Eliminate complicated volume-reduction steps
Comparing PureLink™ (Invitrogen) and Microcon (Agilent) indicates that the majority of the free nucleotides are removed with PureLink™ purification. In addition PureLink™ also produces more higher molecular weight reaction products. The labeling data (not shown) further indicated that there is no purification bias for labeled and unlabeled nucleotides, as the DOL was not effected by two purification methods.
Figure 1. TBE Urea Gel of Labeling Kinetics.
Reaction products were separated by electrophoresis in 6% TBE-Urea gels and visualized on a Typhoon scanner/imager (Applied Biosystems) using the fluorescein channel (MW markers) and Cy/AF channels (labeling reaction products).

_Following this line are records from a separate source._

/-- The alternate set in use (R93). -/
def curAlt (s : State) : Nat := getF s 0 Reg.plnState_alt

/-- The table of a resource in a table set, band and alternate set; ALT 0 where the set holds none (R61). -/
def Plan.table (p : Plan) (resource tset band alt : Nat) : Option SlotTable :=
  let hit := fun (a : Nat) (t : SlotTable) =>
    t.resource == resource && t.tableSet == tset && t.alt == a && (t.bands >>> band) % 2 == 1
  match p.tables.find? (hit alt) with
  | some t => some t
  | none => p.tables.find? (hit 0)

/-- The table of a resource in the current step; none where the execution runs IDLE (11 R407) and in a hold (R81). -/
def curTable (s : State) (resource : Nat) : Option SlotTable :=
  match s.pln.active, curStep s with
  | some p, some t => if s.pln.idleExec || !stepsRun s || s.pln.hold.isSome then none else p.table resource t.tableSet (stepBand s) (curAlt s)
  | _, _ => none

/-- The run of a table that covers an offset of the step (R56, R58). -/
def SlotTable.runAt (t : SlotTable) (ofs : Nat) : Option Run :=
  let o := if t.cycle = 0 then ofs else ofs % t.cycle
  t.runs.find? fun r => decide (r.start ≤ o) && decide (o < r.start + r.len)

/-- The run of a resource in this tick. -/
def runNow (s : State) (resource : Nat) : Option Run :=
  match curTable s resource with
  | some t => t.runAt (s.mer - stepBase s)
  | none => none

/-- RESOURCE of an engine (R57). -/
def engineRes (unit : Nat) : Nat := 6 * 2 ^ 28 + unit

/-- Offsets of the RUN ticks of a record on an engine in the current step: each as start and length (R59). -/
def useRuns (s : State) (unit use seq : Nat) : List (Nat × Nat) :=
  match curTable s (engineRes unit) with
  | some t =>
    let one := (t.runs.filter fun r => r.use == use && r.arg == seq).map fun r => (r.start, r.len)
    let len := stepEnd s - stepBase s
    (List.range (ceilDiv len (max t.cycle 1))).flatMap fun k =>
      (one.map fun r => (r.1 + k * t.cycle, r.2)).filter fun r => decide (r.1 < len)
  | none => []

/-- The first RUN tick of a record as an offset of the step. -/
def firstRun (s : State) (unit seq : Nat) : Option Nat := ((useRuns s unit 0xB seq).map (·.1)).min?

/-- The end of the last RUN run of a record as an offset of the step. -/
def lastRunEnd (s : State) (unit seq : Nat) : Option Nat := ((useRuns s unit 0xB seq).map fun r => r.1 + r.2).max?

/-- The RELEASE tick of a record as an offset of the step. -/
def releaseAt (s : State) (unit seq : Nat) : Option Nat := ((useRuns s unit 0xC seq).map (·.1)).min?

/-- A RUN tick of a record on an engine (R59). -/
def runTick (s : State) (unit seq : Nat) : Bool :=
  (useRuns s unit 0xB seq).any fun r => decide (r.1 ≤ s.mer - stepBase s) && decide (s.mer - stepBase s < r.1 + r.2)

/-- RESOURCE of a pseudo-channel (R57). -/
def pcRes (stack pc : Nat) : Nat := 5 * 2 ^ 28 + stack * 32 + pc

/-- Units per tick of a die link (01 R29). -/
def linkCap (link : Nat) : Nat := if link < 16 then 6 else if link < 20 then 32 else if link < 22 then 2 else 1

/-- The first offset of the step from `lo` on in which a resource's run meets a condition (R58, R59). -/
def slotWhere (s : State) (resource : Nat) (ok : Run → Bool) (lo : Nat) : Option Nat :=
  match curTable s resource with
  | none => none
  | some t =>
    let len := stepEnd s - stepBase s
    (((t.runs.filter ok).flatMap fun r =>
      (List.range (ceilDiv len (max t.cycle 1))).filterMap fun k =>
        let a := r.start + k * t.cycle
        if max a lo < a + r.len ∧ max a lo < len then some (max a lo) else none)).min?

/-- The first offset of the step from `lo` on in which a resource's run has a USE and names ARG (R58, R59). -/
def slotFrom (s : State) (resource use arg lo : Nat) : Option Nat :=
  slotWhere s resource (fun r => r.use == use && r.arg == arg) lo

/-- The memory die that runs a Mover's or a home agent's records under the alternate set in use (R65). -/
def mappedDie (s : State) (kind die : Nat) : Nat :=
  match s.pln.active with
  | some p =>
    match (p.alts.find? (·.set == curAlt s)) with
    | some a =>
      match a.maps.find? (fun m => m.kind == kind && m.src == die) with
      | some m => m.dst
      | none => die
    | none => die
  | none => die

/-- The unit of a work record with the unit map of the alternate set in force (R63, R65). -/
def mappedUnit (s : State) (u : Nat) : Nat :=
  let kind := u % 16
  let die := u / 16 % 16
  if kind = 3 ∨ kind = 4 then kind + 16 * mappedDie s kind die + 256 * (u / 256) else u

Lane 1: Purelink™ Normal Lane 3: Microcon® Normal
Lane 2: Purelink™ MCF7 Lane 4: Microcon® MCF7
Lane 7: Purelink™ Normal Lane 9: Microcon® Normal
Lane 8: Purelink™ MCF7 Lane 10: Microcon® MCF7
Lane 5&6: BioVentures fluorescein labeled Map Marker
Contains Alexa Fluor® 3 Oligo aCGH 2X reaction mix and Alexa Fluor® 5 Oligo aCGH 2x reaction mix, Exo-Klenow fragment (40 U/µl), 5 mM EDTA, TE Buffer, control DNA (Salmon Sperm), Alu I (10 U/µl), RSA I (10 U/µl). Store at -80°C for long term storage. The 2X Reaction Mixes may be stored at +4°C for up to 4 weeks and should be protected from light. Also contains Purelink™ Genomic DNA purification columns and purification buffers. Store at room temperature. All components are guaranteed for 6 months when properly stored.